Re: Proposed resolution of issue 101: relationship between header and body blocks

Jacek,

I am looking at this from a different perspective. Consider a message
with two header blocks, A and B. Either A and B are logically
independent, in which case they should be treated independently by the
processing model; or they are linked, for example via an encoding
href, in which case, in my opinion, they should be dealt with in
conjunction.
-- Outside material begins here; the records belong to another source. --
/-- A write of TMB_TRGn_TGT_NS or TMB_TRGn_TGT_SEC_LO, which waits for TGT_SEC_HI (R9). -/
def State.trgLowWrite (s : State) (n r : Nat) (v : Word) : State :=
  if r = 4 then (s.putRw (Reg.tmbTrgTgtNs n) v).putTrig n { s.trig n with heldNs := true }
  else (s.putRw (Reg.tmbTrgTgtSecLo n) v).putTrig n { s.trig n with heldLo := true }

/-- A trigger sets MISSED (R391, R392). -/
def State.trigMissed (s : State) (n : Nat) : State :=
  (s.flag (Reg.tmbTrgStatus n) 2).flag Reg.tmbStatus 4

/-- A trigger is not armed: MODE reads 0. -/
def State.trigOff (s : State) (n : Nat) : State :=
  (s.fset (Reg.tmbTrgCfg n) 2 0 0).bput (Reg.tmbTrgStatus n) 0 false

/-- MODE of trigger n; 5 to 7 act as 0. -/
def State.trigMode (s : State) (n : Nat) : Nat :=
  if s.fget (Reg.tmbTrgCfg n) 2 0 ≤ 4 then s.fget (Reg.tmbTrgCfg n) 2 0 else 0

/-- Does the trigger meet the conditions of its mode (R391). -/
def State.trigValid (s : State) (n : Nat) : Bool :=
  let mode := s.trigMode n
  let width := (s.rget (Reg.tmbTrgWidth n)).toNat
  let period := (s.rget (Reg.tmbTrgPeriod n)).toNat
  (decide (mode ≠ 1 ∧ mode ≠ 2) || decide (8 ≤ width)) &&
  (decide (mode ≠ 2) || decide (width + 8 ≤ period)) &&
  (decide (mode ≠ 2) || !s.bit (Reg.tmbTrgCfg n) 6 || decide (1 ≤ (s.rget (Reg.tmbTrgCount n)).toNat))

/-- Advance TARGET by whole periods to the first value at or after `floor` (in units): the new TARGET and the number
of periods. -/
def advanceTarget (target period floor : Nat) : Nat × Nat :=
  if floor ≤ target * nsUnits then (target, 0)
  else
    let k := ceilDiv (floor - target * nsUnits) (max 1 period * nsUnits)
    (target + k * period, k)

/-- Count skipped pulses (R392): MISSED counts them, COUNT falls with COUNT_EN. -/
def State.trigSkip (s : State) (n k : Nat) : State :=
  let s := (s.count (Reg.tmbTrgMissed n) k).trigMissed n
  if s.bit (Reg.tmbTrgCfg n) 6 then
    s.rset (Reg.tmbTrgCount n) (toWord ((s.rget (Reg.tmbTrgCount n)).toNat - k))
  else s

/-- A TARGET before T(b) at arming, or at a new TARGET (R392, R703). -/
def State.trigPast (s : State) (n : Nat) : State :=
  if s.trigMode n ≠ 2 then (s.trigOff n).trigMissed n
  else
    let (t, k) := advanceTarget (s.trig n).target (s.rget (Reg.tmbTrgPeriod n)).toNat s.timeUnits
    let s := (s.trigSkip n k).putTarget n t
    if s.bit (Reg.tmbTrgCfg n) 6 && s.rget (Reg.tmbTrgCount n) = 0 then s.trigOff n
    else s.bput (Reg.tmbTrgStatus n) 0 true

/-- Arm trigger n in this beat (R390 to R392). -/
def State.trigArm (s : State) (n : Nat) : State :=
  let s := s.putTrig n { s.trig n with armBeat := s.beat }
  if !s.trigValid n then (s.trigOff n).trigMissed n
  else if (s.trig n).target * nsUnits < s.timeUnits then s.trigPast n
  else s.bput (Reg.tmbTrgStatus n) 0 true

/-- A write of TMB_TRGn_CFG (R390): a nonzero MODE arms, MODE 0 disarms. -/
def State.trgCfgWrite (s : State) (n : Nat) (v : Word) : State :=
  let s := s.putRw (Reg.tmbTrgCfg n) v
  if s.trigMode n = 0 then s.bput (Reg.tmbTrgStatus n) 0 false else s.trigArm n

/-- A write of TMB_TRGn_TGT_SEC_HI applies TARGET (R9, R703). -/
def State.trgTargetWrite (s : State) (n : Nat) (v : Word) : State :=
  let s := s.rset (Reg.tmbTrgTgtSecHi n) v
  let t := s.get64 (Reg.tmbTrgTgtSecLo n) * 1000000000 + s.fget (Reg.tmbTrgTgtNs n) 29 0
  let s := s.putTrig n { s.trig n with target := t, armBeat := s.beat, heldNs := false, heldLo := false }
  if s.bit (Reg.tmbTrgStatus n) 0 && decide (t * nsUnits < s.timeUnits) then s.trigPast n else s

/-- The word of a trigger configuration with its MODE. -/
def trgWord (cfg : Word) (mode : Nat) : Word := withField cfg 2 0 mode

/-- A write of TMB_TRGn_CFG with the row's MODE. -/
def trgCfgCommand (who : Initiator) (n mode : Nat) (cfg : Word) (s : State) : Out :=
  s.named (decide (n < 16)) <|
    s.softWrite who (Reg.tmbTrgCfg n) (trgWord cfg mode) fun s v => s.trgCfgWrite n v

/-- TRIGGER_ARM_SINGLE (R390). -/
def execTriggerArmSingle (who : Initiator) (n : Nat) (cfg : Word) (s : State) : Out :=
  trgCfgCommand who n 1 cfg s

/-- TRIGGER_ARM_PERIODIC (R392). -/
def execTriggerArmPeriodic (who : Initiator) (n : Nat) (cfg : Word) (s : State) : Out :=
  trgCfgCommand who n 2 cfg s

/-- TRIGGER_ARM_SET (R390). -/
def execTriggerArmSet (who : Initiator) (n : Nat) (cfg : Word) (s : State) : Out :=
  trgCfgCommand who n 3 cfg s

/-- TRIGGER_ARM_CLEAR (R390). -/
def execTriggerArmClear (who : Initiator) (n : Nat) (cfg : Word) (s : State) : Out :=
  trgCfgCommand who n 4 cfg s

/-- TRIGGER_DISARM (R390). -/
def execTriggerDisarm (who : Initiator) (n : Nat) (cfg : Word) (s : State) : Out :=
  trgCfgCommand who n 0 cfg s

/-- TRIGGER_TARGET_WRITE (R703). -/
def execTriggerTargetWrite (who : Initiator) (n : Nat) (value : Word) (s : State) : Out :=
  s.named (decide (n < 16)) <|
    s.softWrite who (Reg.tmbTrgTgtSecHi n) value fun s v => s.trgTargetWrite n v

/-- Does trigger n match in this beat (R390, R393): armed in an earlier beat, and TARGET before T(b + 1); at its place among
the events of the beat (R387). -/
def State.trigMatches (s : State) (n : Nat) : Bool :=
  s.beating && s.placeOpen 6 && decide (n < 16) && s.bit (Reg.tmbTrgStatus n) 0 && decide ((s.trig n).armBeat ≠ s.beat) &&
    decide ((s.trig n).target * nsUnits < s.timeUnits + s.increment)

/-- A late match: TARGET lies before T(b) (R393). -/
def State.trigLate (s : State) (n : Nat) : Bool := decide ((s.trig n).target * nsUnits < s.timeUnits)

/-- The instant of the active edge in ns of the time base (R391, R393). -/
def State.trigEdge (s : State) (n : Nat) : Nat :=
  (if s.trigLate n then s.timeNs else (s.trig n).target) + 4

/-- The instant of the active edge in ns of CLK_EVT, 8 ns to a beat (R391): as far into the beat as TARGET is, a late match at
its start, and 4 ns later at the pin. -/
def State.trigEdgeEvt (s : State) (n : Nat) : Nat :=
  8 * s.beat + (if s.trigLate n then 0 else min 7 ((s.trig n).target - s.timeNs)) + 4

/-- The output of a match (R390). A pulse of MODE 1 or 2 ends WIDTH ns after its active edge (R391). -/
def State.trigDrive (s : State) (n : Nat) : State :=
  let mode := s.trigMode n
  let s := s.putTrig n { s.trig n with
    pulse := if mode ≤ 2 then some (s.trigEdgeEvt n + (s.rget (Reg.tmbTrgWidth n)).toNat) else (s.trig n).pulse
    edges := s.trigEdge n :: (s.trig n).edges }
  s.bput (Reg.tmbTrgStatus n) 1 (decide (mode ≠ 4))

/-- A PERIODIC trigger after its match: TARGET, COUNT and skipped pulses (R390, R393). -/
def State.trigNext (s : State) (n : Nat) : State :=
  let period := (s.rget (Reg.tmbTrgPeriod n)).toNat
  let late := s.trigLate n
  let s' := s.putTarget n ((s.trig n).target + period)
  let s' := if s.bit (Reg.tmbTrgCfg n) 6 then
      s'.rset (Reg.tmbTrgCount n) (toWord ((s.rget (Reg.tmbTrgCount n)).toNat - 1)) else s'
  let s' :=
    if late then
      let (t, k) := advanceTarget (s'.trig n).target period (s.timeUnits + s.increment)
      if k = 0 then s' else (s'.trigSkip n k).putTarget n t
    else s'
  if s'.bit (Reg.tmbTrgCfg n) 6 && s'.rget (Reg.tmbTrgCount n) = 0 then s'.trigOff n else s'

/-- The match of trigger n (R390, R393, R394). -/
def State.trigMatch (s : State) (n : Nat) : State :=
  let late := s.trigLate n
  let s' := (s.atPlace 6).trigDrive n
  let s' := if s.trigMode n = 2 then s'.trigNext n else s'.trigOff n
  let s' := (s'.flag (Reg.tmbTrgStatus n) 4).bump (Reg.tmbTrgMatches n) 1
  let s' := if late then (s'.flag (Reg.tmbTrgStatus n) 3).flag Reg.tmbStatus 5 else s'
  let s' := s.markTouched s'
  let s' := if s.trigMode n = 2 then
      ((s'.touch (Reg.tmbTrgTgtNs n)).touch (Reg.tmbTrgTgtSecLo n)).touch (Reg.tmbTrgTgtSecHi n) else s'
  if s.bit (Reg.tmbTrgCfg n) 5 then s'.bklAdd .timebase (s.fget (Reg.tmbTrgBkl n) 13 0) 1 else s'

/-- TRIGGER_PULSE_END (R391): the inactive edge of a pulse, in the beat that holds its instant. -/
def execTriggerPulseEnd (n : Nat) (s : State) : Out :=
  .next <|
    if n < 16 ∧ s.beating ∧ ((s.trig n).pulse.any fun e => decide (e / 8 = s.beat)) then
      s.markTouched ((s.putTrig n { s.trig n with pulse := none }).bput (Reg.tmbTrgStatus n) 1 false)
    else s

/-- The level of TRIG_OUT[n], where the pin is driven (R390). -/
def State.trigPin (s : State) (n : Nat) : Option Bool :=
  if s.bit (Reg.tmbTrgCfg n) 3 then
    some (s.bit (Reg.tmbTrgStatus n) 1 != s.bit (Reg.tmbTrgCfg n) 4)
  else none

/-! ### Captures -/

/-- Capture input n beside its registers. -/
def State.capture (s : State) (n : Nat) : Capture := spGet (fun _ => Capture.idle) s.tmb.caps n

/-- Give capture input n a new hidden part. -/
def State.putCapture (s : State) (n : Nat) (c : Capture) : State :=
  { s with tmb := { s.tmb with caps := spSet (fun _ => Capture.idle) s.tmb.caps n c } }

/-- The head registers and DEPTH follow the queue (R395). -/
def State.showCapture (s : State) (n : Nat) : State :=
  let q := (s.capture n).queue
  let s := s.fset (Reg.tmbCapStatus n) 4 0 q.length
  match q with
  | [] => ((s.rset (Reg.tmbCapHeadNs n) 0).rset (Reg.tmbCapHeadSecLo n) 0).rset (Reg.tmbCapHeadSecHi n) 0
  | x :: _ =>
    (s.rset (Reg.tmbCapHeadNs n) (toWord (x.ns % 1000000000 + 2 ^ 30 * b2n x.falling + 2 ^ 31))).set64
      (Reg.tmbCapHeadSecLo n) (x.ns / 1000000000)

/-- Does EDGE select this kind of edge, on an enabled input (R395). -/
def State.captureSelects (s : State) (n : Nat) (falling : Bool) : Bool :=
  s.bit (Reg.tmbCapCfg n) 0 && (if falling then s.bit (Reg.tmbCapCfg n) 2 else s.bit (Reg.tmbCapCfg n) 1)

/-- An edge is lost (R396). -/
def State.captureLost (s : State) (n : Nat) : State :=
  ((s.count (Reg.tmbCapLost n) 1).flag (Reg.tmbCapStatus n) 5).flag Reg.tmbStatus 6

/-- Is an edge of this kind stamped in this beat already, or the queue full with the stamps on their way (R396). -/
def State.captureFull (s : State) (n : Nat) (falling : Bool) : Bool :=
  let c := s.capture n
  decide ((if falling then c.lastFall else c.lastRise) = some s.beat) ||
    decide (16 ≤ c.queue.length + c.flight.length)

/-- A selected edge of capture input n: stamped for the end of beat c + 2, or lost (R395 to R397). -/
def State.captureEdge (s : State) (n : Nat) (falling : Bool) (after : Nat) : State :=
  if s.captureFull n falling then s.markTouched (s.captureLost n)
  else
    let c := s.capture n
    let c := { c with flight := c.flight ++ [(Stamp.mk (s.stampNs after) falling after, s.beat + 2)] }
    s.putCapture n (if falling then { c with lastFall := some s.beat } else { c with lastRise := some s.beat })

/-- CAPTURE_ENQUEUE (R397): the stamps due at the end of this beat enter the queue; each adds 1 to the buckle. -/
def execCaptureEnqueue (n : Nat) (s : State) : Out :=
  .next <|
    let c := s.capture n
    let due := c.flight.filter fun f => f.2 ≤ s.beat
    if n < 16 ∧ due ≠ [] then
      let s := s.markTouched <| (s.putCapture n { c with
        queue := c.queue ++ due.map (·.1), flight := c.flight.filter fun f => ¬ f.2 ≤ s.beat }).showCapture n
      if s.bit (Reg.tmbCapCfg n) 3 then
        s.bklAdd .timebase (s.fget (Reg.tmbCapCfg n) 29 16) (toWord due.length)
      else s
    else s

/-- A write of TMB_CAPn_POP (R395). -/
def State.capturePop (s : State) (n : Nat) (v : Word) : State :=
  if bitOf v 0 then
    (s.putCapture n { s.capture n with queue := (s.capture n).queue.tail }).showCapture n
  else s

/-- CAPTURE_POP (R395). -/
def execCapturePop (who : Initiator) (n : Nat) (s : State) : Out :=
  s.named (decide (n < 16)) <|
    s.softWrite who (Reg.tmbCapPop n) 1 fun s v => s.capturePop n v

/-- The write rule of the TMB_ block. -/
def State.tmbWrite (s : State) (o : Nat) (v : Word) : State :=
  let n := o % 0x1000 / 0x40
  if o = 0x2C then s.rateWrite v
  else if o = 0x3C then s.stepGo v
  else if 0x1000 ≤ o ∧ o < 0x1400 ∧ o % 0x40 = 0 then s.trgCfgWrite n v
  else if 0x1000 ≤ o ∧ o < 0x1400 ∧ (o % 0x40 = 4 ∨ o % 0x40 = 8) then s.trgLowWrite n (o % 0x40) v
  else if 0x1000 ≤ o ∧ o < 0x1400 ∧ o % 0x40 = 0x0C then s.trgTargetWrite n v
  else if 0x2000 ≤ o ∧ o < 0x2200 ∧ o % 0x20 = 0x10 then s.capturePop ((o - 0x2000) / 0x20) v
  else s.putTyped (0x10100000 + o) v 0

end Sys2Proof.Machine
end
I.e. processing should be aborted if either of them is
not understood (assuming they are both mU).

The problem really only occurs when either A or B is targeted at none,
marked mustUnderstand, referenced by the other block, and is not
understood.

I think you are saying: too bad, we forgot to see the link between the
two blocks, we missed this extra block, and now it's there for
processing and we do not undertand it. (I apologize in advance if this
is an oversimplification of your argument.)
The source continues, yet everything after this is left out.